• **The task**:
Here is a block of records. Copy every line in it that includes "What".

(Stored items)
::::::::::
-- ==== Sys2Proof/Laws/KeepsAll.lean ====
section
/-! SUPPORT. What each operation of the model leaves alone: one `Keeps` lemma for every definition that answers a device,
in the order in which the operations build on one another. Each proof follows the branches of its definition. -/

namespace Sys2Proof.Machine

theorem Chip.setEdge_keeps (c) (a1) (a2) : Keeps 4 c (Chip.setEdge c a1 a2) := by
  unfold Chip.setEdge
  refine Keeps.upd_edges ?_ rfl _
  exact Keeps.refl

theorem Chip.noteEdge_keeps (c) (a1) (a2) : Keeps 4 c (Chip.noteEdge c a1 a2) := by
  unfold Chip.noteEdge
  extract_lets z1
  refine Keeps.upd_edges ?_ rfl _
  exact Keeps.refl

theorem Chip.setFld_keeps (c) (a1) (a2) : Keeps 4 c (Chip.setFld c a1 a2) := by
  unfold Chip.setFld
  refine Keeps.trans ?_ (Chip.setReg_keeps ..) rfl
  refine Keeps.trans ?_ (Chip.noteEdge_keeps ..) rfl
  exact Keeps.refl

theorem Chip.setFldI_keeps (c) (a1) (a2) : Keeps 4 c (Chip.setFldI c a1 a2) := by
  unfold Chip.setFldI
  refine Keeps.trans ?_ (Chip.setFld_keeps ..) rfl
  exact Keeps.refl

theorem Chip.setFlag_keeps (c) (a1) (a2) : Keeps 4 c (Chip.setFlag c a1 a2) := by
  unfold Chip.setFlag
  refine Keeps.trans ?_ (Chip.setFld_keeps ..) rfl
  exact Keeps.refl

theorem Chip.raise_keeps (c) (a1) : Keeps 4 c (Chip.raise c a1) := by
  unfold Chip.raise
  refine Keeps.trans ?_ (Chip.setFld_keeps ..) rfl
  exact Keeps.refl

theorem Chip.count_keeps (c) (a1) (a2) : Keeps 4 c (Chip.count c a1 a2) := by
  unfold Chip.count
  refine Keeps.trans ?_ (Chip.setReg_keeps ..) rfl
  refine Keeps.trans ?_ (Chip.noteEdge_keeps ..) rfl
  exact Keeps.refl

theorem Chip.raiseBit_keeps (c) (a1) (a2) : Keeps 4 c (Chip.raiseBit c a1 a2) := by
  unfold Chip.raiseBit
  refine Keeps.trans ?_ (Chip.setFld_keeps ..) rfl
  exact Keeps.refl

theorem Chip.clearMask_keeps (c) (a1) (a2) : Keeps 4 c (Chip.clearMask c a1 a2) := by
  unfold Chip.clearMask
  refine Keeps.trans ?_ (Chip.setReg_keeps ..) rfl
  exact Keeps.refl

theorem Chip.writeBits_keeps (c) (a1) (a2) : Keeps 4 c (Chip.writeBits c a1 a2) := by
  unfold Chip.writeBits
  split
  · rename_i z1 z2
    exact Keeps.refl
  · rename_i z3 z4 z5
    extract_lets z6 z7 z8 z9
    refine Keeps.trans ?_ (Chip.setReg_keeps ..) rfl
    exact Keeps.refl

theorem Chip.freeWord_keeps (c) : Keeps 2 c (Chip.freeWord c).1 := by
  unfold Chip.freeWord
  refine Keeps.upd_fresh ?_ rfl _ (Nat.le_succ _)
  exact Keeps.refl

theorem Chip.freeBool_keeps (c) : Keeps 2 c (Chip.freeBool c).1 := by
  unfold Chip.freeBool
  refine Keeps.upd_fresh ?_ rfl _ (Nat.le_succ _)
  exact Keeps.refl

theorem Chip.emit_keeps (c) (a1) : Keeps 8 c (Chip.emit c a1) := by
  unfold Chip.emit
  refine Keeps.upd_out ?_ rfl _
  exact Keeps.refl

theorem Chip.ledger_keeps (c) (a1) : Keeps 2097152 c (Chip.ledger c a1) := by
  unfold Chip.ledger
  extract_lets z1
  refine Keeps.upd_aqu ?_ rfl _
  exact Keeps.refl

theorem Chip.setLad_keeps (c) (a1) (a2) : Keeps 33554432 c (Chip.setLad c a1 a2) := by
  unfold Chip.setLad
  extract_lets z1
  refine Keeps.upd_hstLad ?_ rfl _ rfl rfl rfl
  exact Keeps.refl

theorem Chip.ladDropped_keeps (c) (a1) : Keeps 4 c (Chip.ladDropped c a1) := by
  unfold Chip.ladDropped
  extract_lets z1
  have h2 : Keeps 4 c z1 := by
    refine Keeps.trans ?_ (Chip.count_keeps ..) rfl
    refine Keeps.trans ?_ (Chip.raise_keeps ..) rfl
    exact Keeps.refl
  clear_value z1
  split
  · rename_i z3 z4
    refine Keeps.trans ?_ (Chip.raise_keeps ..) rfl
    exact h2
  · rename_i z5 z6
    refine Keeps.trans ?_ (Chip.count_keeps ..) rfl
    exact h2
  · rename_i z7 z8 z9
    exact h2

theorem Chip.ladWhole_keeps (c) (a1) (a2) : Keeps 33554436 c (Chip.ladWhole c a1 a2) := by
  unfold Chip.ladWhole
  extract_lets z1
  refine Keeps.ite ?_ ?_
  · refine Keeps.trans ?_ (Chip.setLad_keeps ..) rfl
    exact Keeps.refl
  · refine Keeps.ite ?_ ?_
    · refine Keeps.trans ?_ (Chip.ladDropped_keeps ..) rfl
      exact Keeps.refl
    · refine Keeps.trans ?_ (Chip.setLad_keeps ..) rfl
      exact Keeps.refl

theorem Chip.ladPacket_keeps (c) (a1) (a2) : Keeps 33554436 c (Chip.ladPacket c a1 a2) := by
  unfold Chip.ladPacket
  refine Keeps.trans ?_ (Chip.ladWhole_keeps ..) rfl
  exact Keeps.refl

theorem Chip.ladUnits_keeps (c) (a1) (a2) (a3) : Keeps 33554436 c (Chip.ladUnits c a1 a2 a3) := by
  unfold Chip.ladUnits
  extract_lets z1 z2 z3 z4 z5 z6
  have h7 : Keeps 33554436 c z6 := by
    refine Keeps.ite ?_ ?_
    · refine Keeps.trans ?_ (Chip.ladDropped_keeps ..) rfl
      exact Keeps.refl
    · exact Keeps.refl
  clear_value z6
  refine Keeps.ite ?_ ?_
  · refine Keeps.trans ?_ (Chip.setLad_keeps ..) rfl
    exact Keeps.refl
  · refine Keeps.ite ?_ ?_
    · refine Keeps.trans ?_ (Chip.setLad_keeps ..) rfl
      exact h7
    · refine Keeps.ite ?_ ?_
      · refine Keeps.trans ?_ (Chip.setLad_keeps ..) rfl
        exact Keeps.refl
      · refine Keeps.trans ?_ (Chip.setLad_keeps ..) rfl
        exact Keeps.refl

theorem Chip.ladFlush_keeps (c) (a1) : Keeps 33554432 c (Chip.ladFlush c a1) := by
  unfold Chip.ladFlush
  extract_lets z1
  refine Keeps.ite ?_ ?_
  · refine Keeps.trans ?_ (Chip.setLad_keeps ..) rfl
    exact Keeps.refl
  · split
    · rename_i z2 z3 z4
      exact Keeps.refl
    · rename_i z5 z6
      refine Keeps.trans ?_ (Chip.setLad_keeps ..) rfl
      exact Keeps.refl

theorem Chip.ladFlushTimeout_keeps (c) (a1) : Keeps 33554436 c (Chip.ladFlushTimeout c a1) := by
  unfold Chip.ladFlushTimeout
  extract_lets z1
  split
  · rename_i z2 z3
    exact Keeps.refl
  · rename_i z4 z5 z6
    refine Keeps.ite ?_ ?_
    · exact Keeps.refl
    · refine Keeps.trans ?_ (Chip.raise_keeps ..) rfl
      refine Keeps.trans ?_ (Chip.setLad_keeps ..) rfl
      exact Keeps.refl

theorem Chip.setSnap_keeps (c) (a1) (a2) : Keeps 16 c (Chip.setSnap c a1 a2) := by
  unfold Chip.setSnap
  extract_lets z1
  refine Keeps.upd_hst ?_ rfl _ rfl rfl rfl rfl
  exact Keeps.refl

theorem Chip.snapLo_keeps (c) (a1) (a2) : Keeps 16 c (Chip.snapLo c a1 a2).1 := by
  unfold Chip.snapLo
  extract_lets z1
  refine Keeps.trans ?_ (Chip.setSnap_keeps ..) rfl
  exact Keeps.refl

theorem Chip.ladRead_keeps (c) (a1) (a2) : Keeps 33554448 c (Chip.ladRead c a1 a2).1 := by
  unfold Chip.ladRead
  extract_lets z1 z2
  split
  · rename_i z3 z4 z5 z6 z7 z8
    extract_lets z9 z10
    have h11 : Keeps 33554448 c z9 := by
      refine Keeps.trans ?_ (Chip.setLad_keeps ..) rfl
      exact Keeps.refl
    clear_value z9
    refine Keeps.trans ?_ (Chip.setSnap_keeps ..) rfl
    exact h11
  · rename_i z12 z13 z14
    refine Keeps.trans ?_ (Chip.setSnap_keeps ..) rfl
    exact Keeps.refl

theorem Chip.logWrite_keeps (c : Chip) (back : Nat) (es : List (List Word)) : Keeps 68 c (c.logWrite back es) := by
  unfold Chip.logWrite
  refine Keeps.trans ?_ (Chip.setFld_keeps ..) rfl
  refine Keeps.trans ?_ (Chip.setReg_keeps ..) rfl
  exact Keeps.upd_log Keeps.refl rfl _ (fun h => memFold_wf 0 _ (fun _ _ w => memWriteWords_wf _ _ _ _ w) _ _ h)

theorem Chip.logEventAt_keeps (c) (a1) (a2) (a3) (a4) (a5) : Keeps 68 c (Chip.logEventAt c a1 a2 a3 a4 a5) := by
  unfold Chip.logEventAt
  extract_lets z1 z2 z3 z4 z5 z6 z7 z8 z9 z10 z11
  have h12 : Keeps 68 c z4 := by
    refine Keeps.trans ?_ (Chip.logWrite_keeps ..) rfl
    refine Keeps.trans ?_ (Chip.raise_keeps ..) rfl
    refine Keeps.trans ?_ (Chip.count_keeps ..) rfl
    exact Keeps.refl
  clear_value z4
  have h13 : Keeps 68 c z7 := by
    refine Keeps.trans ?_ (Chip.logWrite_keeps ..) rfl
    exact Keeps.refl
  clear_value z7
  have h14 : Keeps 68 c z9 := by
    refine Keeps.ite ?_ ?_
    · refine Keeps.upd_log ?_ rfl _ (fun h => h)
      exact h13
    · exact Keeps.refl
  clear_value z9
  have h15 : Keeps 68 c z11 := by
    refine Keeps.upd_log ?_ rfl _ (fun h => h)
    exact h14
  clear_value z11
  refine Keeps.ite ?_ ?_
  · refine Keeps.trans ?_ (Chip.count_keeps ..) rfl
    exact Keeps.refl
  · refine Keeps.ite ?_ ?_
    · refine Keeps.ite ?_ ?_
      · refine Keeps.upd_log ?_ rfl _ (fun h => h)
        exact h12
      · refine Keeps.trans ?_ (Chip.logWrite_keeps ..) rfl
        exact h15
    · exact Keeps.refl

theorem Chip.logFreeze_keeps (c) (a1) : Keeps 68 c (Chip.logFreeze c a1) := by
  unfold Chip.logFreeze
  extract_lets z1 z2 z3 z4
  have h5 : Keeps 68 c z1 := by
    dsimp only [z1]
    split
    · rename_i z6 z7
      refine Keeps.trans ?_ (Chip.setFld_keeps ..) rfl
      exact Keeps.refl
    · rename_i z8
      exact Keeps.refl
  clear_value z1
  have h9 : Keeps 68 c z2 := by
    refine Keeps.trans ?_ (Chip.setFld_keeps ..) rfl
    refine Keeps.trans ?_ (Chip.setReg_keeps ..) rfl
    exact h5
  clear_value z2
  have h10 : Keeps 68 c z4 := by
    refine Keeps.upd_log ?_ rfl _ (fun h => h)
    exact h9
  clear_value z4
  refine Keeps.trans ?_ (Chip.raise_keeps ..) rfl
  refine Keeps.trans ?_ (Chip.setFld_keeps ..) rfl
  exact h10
::::::::::
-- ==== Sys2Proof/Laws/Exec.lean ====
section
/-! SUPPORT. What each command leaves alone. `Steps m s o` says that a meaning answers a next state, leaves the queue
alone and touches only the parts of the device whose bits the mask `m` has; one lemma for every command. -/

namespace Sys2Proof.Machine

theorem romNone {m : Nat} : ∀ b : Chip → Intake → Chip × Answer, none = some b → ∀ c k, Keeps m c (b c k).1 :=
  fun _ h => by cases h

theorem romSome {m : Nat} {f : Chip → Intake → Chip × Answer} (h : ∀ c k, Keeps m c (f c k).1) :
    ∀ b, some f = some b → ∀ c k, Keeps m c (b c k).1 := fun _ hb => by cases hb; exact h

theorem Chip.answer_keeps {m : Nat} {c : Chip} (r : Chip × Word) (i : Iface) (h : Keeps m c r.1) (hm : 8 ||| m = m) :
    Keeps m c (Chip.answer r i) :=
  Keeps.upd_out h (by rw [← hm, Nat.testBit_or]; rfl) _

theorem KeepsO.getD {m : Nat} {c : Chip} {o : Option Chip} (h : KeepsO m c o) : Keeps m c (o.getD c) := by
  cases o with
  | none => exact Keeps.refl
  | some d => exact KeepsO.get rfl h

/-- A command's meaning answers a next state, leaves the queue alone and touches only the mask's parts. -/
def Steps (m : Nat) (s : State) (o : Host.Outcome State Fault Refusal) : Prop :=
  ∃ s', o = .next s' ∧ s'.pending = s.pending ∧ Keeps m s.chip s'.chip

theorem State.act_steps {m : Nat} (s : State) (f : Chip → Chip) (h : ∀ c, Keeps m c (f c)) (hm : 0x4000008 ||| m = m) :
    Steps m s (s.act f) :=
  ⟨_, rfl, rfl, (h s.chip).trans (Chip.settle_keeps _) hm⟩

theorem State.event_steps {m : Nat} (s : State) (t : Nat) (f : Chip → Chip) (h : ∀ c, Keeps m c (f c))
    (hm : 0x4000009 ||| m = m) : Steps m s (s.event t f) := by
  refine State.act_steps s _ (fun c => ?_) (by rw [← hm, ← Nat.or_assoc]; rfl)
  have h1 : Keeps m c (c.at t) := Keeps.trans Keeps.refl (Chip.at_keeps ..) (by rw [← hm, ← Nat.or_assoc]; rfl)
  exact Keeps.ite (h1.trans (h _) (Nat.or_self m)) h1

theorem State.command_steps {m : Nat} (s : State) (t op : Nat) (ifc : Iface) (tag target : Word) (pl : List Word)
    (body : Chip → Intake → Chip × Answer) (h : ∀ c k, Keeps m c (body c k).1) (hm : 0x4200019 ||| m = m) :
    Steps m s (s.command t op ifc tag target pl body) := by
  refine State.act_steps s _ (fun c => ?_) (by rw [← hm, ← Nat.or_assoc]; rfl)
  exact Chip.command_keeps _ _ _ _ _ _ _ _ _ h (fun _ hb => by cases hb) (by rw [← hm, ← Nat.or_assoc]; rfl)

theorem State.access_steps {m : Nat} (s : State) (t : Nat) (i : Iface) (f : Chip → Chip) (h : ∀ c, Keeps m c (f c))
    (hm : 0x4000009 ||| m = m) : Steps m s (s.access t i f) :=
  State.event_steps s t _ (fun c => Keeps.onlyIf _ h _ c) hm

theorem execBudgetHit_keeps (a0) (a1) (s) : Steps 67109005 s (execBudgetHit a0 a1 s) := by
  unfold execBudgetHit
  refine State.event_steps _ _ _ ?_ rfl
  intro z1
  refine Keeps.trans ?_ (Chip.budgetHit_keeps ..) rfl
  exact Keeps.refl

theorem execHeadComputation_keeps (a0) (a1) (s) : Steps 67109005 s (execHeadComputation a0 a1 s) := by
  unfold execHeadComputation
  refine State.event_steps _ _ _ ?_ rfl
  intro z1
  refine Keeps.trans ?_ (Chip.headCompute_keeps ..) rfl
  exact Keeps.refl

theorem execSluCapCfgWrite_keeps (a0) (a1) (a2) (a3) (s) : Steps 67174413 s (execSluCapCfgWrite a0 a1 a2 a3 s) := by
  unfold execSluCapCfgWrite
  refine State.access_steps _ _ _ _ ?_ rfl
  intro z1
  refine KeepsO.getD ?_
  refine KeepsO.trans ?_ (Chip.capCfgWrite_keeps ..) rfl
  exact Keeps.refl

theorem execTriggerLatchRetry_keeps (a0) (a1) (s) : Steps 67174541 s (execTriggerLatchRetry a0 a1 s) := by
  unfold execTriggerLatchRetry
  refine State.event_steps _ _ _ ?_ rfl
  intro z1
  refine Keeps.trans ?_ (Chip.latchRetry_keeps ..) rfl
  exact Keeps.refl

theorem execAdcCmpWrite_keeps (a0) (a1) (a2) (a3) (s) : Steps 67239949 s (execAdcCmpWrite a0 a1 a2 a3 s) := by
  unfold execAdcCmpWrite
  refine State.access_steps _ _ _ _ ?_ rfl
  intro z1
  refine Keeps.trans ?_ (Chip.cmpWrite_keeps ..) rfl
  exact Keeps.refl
::::::::::
• **Task response**:
/-! SUPPORT. What each operation of the model leaves alone: one `Keeps` lemma for every definition that answers a device,
/-! SUPPORT. What each command leaves alone. `Steps m s o` says that a meaning answers a next state, leaves the queue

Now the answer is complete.